Treatment of Early HIV Infection Reduces Viral Reservoir to Levels Found in Elite Controllers
Maria Buzon*1,2, K Seiss2, A Stone2, F Pereyra2,3, E Rosenberg1, X Yu2, and M Lichterfeld1
1Massachusetts Gen Hosp, Boston, US; 2Ragon Inst of MGH, MIT, and Harvard, Boston, MA, US; and 3Brigham and Women`s Hosp, Boston, MA, US
Background: Integrated HIV-1 DNA represents a long-lived viral reservoir that persists in infected cells during ART. Treatment initiation during early stages of HIV-1 infection may reduce the size and decay kinetics of the latent reservoir, and allow for a functional cure of HIV-1 infection that mimics natural viral control observed in elite controllers (EC). Here, we investigated HIV-1 reservoirs in a unique cohort of patients who started treatment early during infection and remained on fully suppressive HAART for >10 years.
Methods: CD4+ cells were isolated after a median of 10 years of undetectable viremia from 37 treatment-naïve EC, 10 patients who initiated ART in the chronic phase of infection (chronic treated), and 8 patients initiating ART within 90 days of infection (early treated). Levels of total, integrated and 2-LTR HIV-1 DNA were measured by qPCR. In addition, integrated HIV-1 DNA in acute treated patients was longitudinally measured in 3-year intervals, and decay kinetics was calculated using linear regression with first order kinetics.
Results: Pre-treatment HIV-1 RNA levels and CD4 counts were not significantly different between acute treated vs chronic treated cohorts (p = 0.62 and p = 0.36, respectively). In comparison to chronic treated patients, levels of integrated and total HIV-1 DNA were significantly lower in EC (p = 0.003 and p <0.0001, respectively) and patients treated during acute infection (p = 0.06 and p = 0.001, respectively). 2-LTR circles were also more frequently detected in chronic treated (5/10) than EC (3/37) (p = 0.002) and early treated subjects (1/8)(p = 0.09). In addition, the ratio between total and integrated HIV-DNA was significantly lower in early compared to chronic treated patients (p = 0.04) and EC (p = 0.04). The calculated half-life of integrated HIV-1 DNA in early treated patients was 61 months, consistent with the extremely long persistence of latently infected cells.

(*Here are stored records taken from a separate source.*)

/-- The cursor is even whenever UNCOMP_ODD_PAD = 1, outside the data of an Uncompressed block (20_memory.md R54,
41_bit_reader.md R98, R100, 90_conflicts.md C10): so after reset, and every step from a legal state keeps it. Behind an
Uncompressed block that lies in one frame the pad byte of R131 alone makes it so, and `reinit` leaves the cursor as it is
(R100); behind a block split over frames `reinit` can move it by one, the model's choice (log entry 21). -/
def Obligations.EvenCursor : Prop :=
  (∀ p : Params, cursorOk (State.resetOf p))
    ∧ (∀ s t : State, legal s = true → cursorOk s → step s = .next t → cursorOk t)
    ∧ (∀ s : State, legal s = true → cursorOk s → s.cfg.oddPad = true → s.busy = true → s.pend = none → s.sched = [] →
      s.sess.ds = .decUncomp → s.sess.blockRem = 1 → s.sess.blockLen ≤ s.sess.frameSize - s.sess.frameRem + 1 →
      s.sess.rdC < s.sess.frameLen →
      ∃ t, step s = .next t ∧ t.sess.rdC = s.sess.rdC + 1
        ∧ (s.sess.blockLen % 2 = 1 → awaited t = .oddPad) ∧ (s.sess.blockLen % 2 = 0 → t.pend = none))
    ∧ ∀ s : State, legal s = true → cursorOk s → s.cfg.oddPad = true → awaited s = .oddPad →
      s.sess.blockLen ≤ s.sess.frameSize - s.sess.frameRem →
      ∃ t, step s = .next t ∧ t.sess.rdC = s.sess.rdC + 1 ∧ t.pend = none
end

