-- ==== Sys2Proof/Laws/State.lean ====
section
/-! SUPPORT. One lemma per field per update of the state, true by definition, so that no proof unfolds a record update. -/

namespace Sys2Proof.Machine

/-! ### `State.setSess` -/

@[simp] theorem State.setSess_cfg (s : State) (t : Session) : (s.setSess t).cfg = s.cfg := rfl
@[simp] theorem State.setSess_sess (s : State) (t : Session) : (s.setSess t).sess = t := rfl
@[simp] theorem State.setSess_pend (s : State) (t : Session) : (s.setSess t).pend = s.pend := rfl
@[simp] theorem State.setSess_inp (s : State) (t : Session) : (s.setSess t).inp = s.inp := rfl
@[simp] theorem State.setSess_out (s : State) (t : Session) : (s.setSess t).out = s.out := rfl
@[simp] theorem State.setSess_irqEn (s : State) (t : Session) : (s.setSess t).irqEn = s.irqEn := rfl
@[simp] theorem State.setSess_busy (s : State) (t : Session) : (s.setSess t).busy = s.busy := rfl
@[simp] theorem State.setSess_done (s : State) (t : Session) : (s.setSess t).done = s.done := rfl
@[simp] theorem State.setSess_failed (s : State) (t : Session) : (s.setSess t).failed = s.failed := rfl
@[simp] theorem State.setSess_e8Present (s : State) (t : Session) : (s.setSess t).e8Present = s.e8Present := rfl
@[simp] theorem State.setSess_compressed (s : State) (t : Session) : (s.setSess t).compressed = s.compressed := rfl
@[simp] theorem State.setSess_cmdIgnored (s : State) (t : Session) : (s.setSess t).cmdIgnored = s.cmdIgnored := rfl
@[simp] theorem State.setSess_errCause (s : State) (t : Session) : (s.setSess t).errCause = s.errCause := rfl
@[simp] theorem State.setSess_errDetail (s : State) (t : Session) : (s.setSess t).errDetail = s.errDetail := rfl
@[simp] theorem State.setSess_errPos (s : State) (t : Session) : (s.setSess t).errPos = s.errPos := rfl
@[simp] theorem State.setSess_inLen (s : State) (t : Session) : (s.setSess t).inLen = s.inLen := rfl
@[simp] theorem State.setSess_outLen (s : State) (t : Session) : (s.setSess t).outLen = s.outLen := rfl
@[simp] theorem State.setSess_hdrPlatform (s : State) (t : Session) : (s.setSess t).hdrPlatform = s.hdrPlatform := rfl
@[simp] theorem State.setSess_hdrVersion (s : State) (t : Session) : (s.setSess t).hdrVersion = s.hdrVersion := rfl
@[simp] theorem State.setSess_hdrFlags (s : State) (t : Session) : (s.setSess t).hdrFlags = s.hdrFlags := rfl
@[simp] theorem State.setSess_hdrFileSize (s : State) (t : Session) : (s.setSess t).hdrFileSize = s.hdrFileSize := rfl
@[simp] theorem State.setSess_hdrDecSize (s : State) (t : Session) : (s.setSess t).hdrDecSize = s.hdrDecSize := rfl
@[simp] theorem State.setSess_e8FileSize (s : State) (t : Session) : (s.setSess t).e8FileSize = s.e8FileSize := rfl
@[simp] theorem State.setSess_sched (s : State) (t : Session) : (s.setSess t).sched = s.sched := rfl
@[simp] theorem State.setSess_resp (s : State) (t : Session) : (s.setSess t).resp = s.resp := rfl
@[simp] theorem State.setSess_busErr (s : State) (t : Session) : (s.setSess t).busErr = s.busErr := rfl
@[simp] theorem State.setSess_draws (s : State) (t : Session) : (s.setSess t).draws = s.draws := rfl
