/-! ## Well-formedness: one ill-formed term for each check -/

theorem test_illFormed_contRaw_flag : Instr.wellFormed Params.default (.contRaw 0 0 0x80) = false := by decide
theorem test_illFormed_contCompressed_flag : Instr.wellFormed Params.default (.contCompressed 0 0 0x7F) = false := by decide
theorem test_illFormed_contBadmagic_signature : Instr.wellFormed Params.default (.contBadmagic 0x584E42) = false := by decide
theorem test_illFormed_frameStd_sentinel : Instr.wellFormed Params.default (.frameStd 0xFF) = false := by decide
theorem test_illFormed_blkInvalid_verbatim : Instr.wellFormed Params.default (.blkInvalid 1) = false := by decide
theorem test_illFormed_blkInvalid_aligned : Instr.wellFormed Params.default (.blkInvalid 2) = false := by decide
theorem test_illFormed_blkInvalid_uncomp : Instr.wellFormed Params.default (.blkInvalid 3) = false := by decide
theorem test_illFormed_preDelta_17 : Instr.wellFormed Params.default (.preDelta 17) = false := by decide
theorem test_illFormed_matchS32_absent : Instr.wellFormed Params.default (.matchS32 0) = false := by decide
theorem test_illFormed_csrRead_misaligned : Instr.wellFormed Params.default (.csrRead 0x002) = false := by decide
theorem test_illFormed_csrWrite_misaligned : Instr.wellFormed Params.default (.csrWrite 0x001 0) = false := by decide
theorem test_illFormed_csrWrite_ctrl : Instr.wellFormed Params.default (.csrWrite 0x004 0) = false := by decide
theorem test_illFormed_csrWrite_status : Instr.wellFormed Params.default (.csrWrite 0x008 0) = false := by decide
theorem test_illFormed_csrWrite_inLen : Instr.wellFormed Params.default (.csrWrite 0x014 0) = false := by decide
theorem test_illFormed_start_bit0 : Instr.wellFormed Params.default (.start 0) = false := by decide
theorem test_illFormed_start_bit1 : Instr.wellFormed Params.default (.start 3) = false := by decide
theorem test_illFormed_softReset_bit1 : Instr.wellFormed Params.default (.softReset 1) = false := by decide
theorem test_illFormed_irqEn_bit0 : Instr.wellFormed Params.default (.irqEn 1) = false := by decide
theorem test_illFormed_irqEn_bit1 : Instr.wellFormed Params.default (.irqEn 2) = false := by decide
theorem test_illFormed_inWrite_16bit : Instr.wellFormed Params.default (.inWrite 0 .b16 0) = false := by decide
theorem test_illFormed_inWrite_misaligned : Instr.wellFormed Params.default (.inWrite 2 .b32 0) = false := by decide
theorem test_illFormed_inRead_16bit : Instr.wellFormed Params.default (.inRead 0 .b16) = false := by decide
theorem test_illFormed_outRead_misaligned : Instr.wellFormed Params.default (.outRead 1 .b32) = false := by decide
theorem test_illFormed_busError_placed : Instr.wellFormed Params.default (.busError (.read 0x00000000 .b32)) = false := by decide

/-- Slots 30 and up need a wider window than 15 bits, 34 and up one of 18 (30_encoding.md R77). -/
theorem test_illFormed_slots :
    ([Instr.matchS30 0, .matchS31 0].all fun i => !i.wellFormed { Params.default with windowBits := 15 }) = true
      ∧ ([Instr.matchS34 0, .matchS35 0].all fun i => !i.wellFormed { Params.default with windowBits := 17 }) = true
      ∧ Instr.wellFormed { Params.default with windowBits := 18 } (.matchS35 7) = true := by decide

Conclusions: Initiation of ART during the early disease process, followed by prolonged therapy for >10 years, reduces integrated and total HIV-1 DNA to levels observed in EC. Moreover, extrachromosomal HIV-1 DNA was lower in early treated subjects, suggesting reduced residual HIV-1 replication in these patients. These data contribute to increasing evidence that prolonged ARV initiated during primary infection may allow for a clinically significant depletion of HIV-1 reservoirs.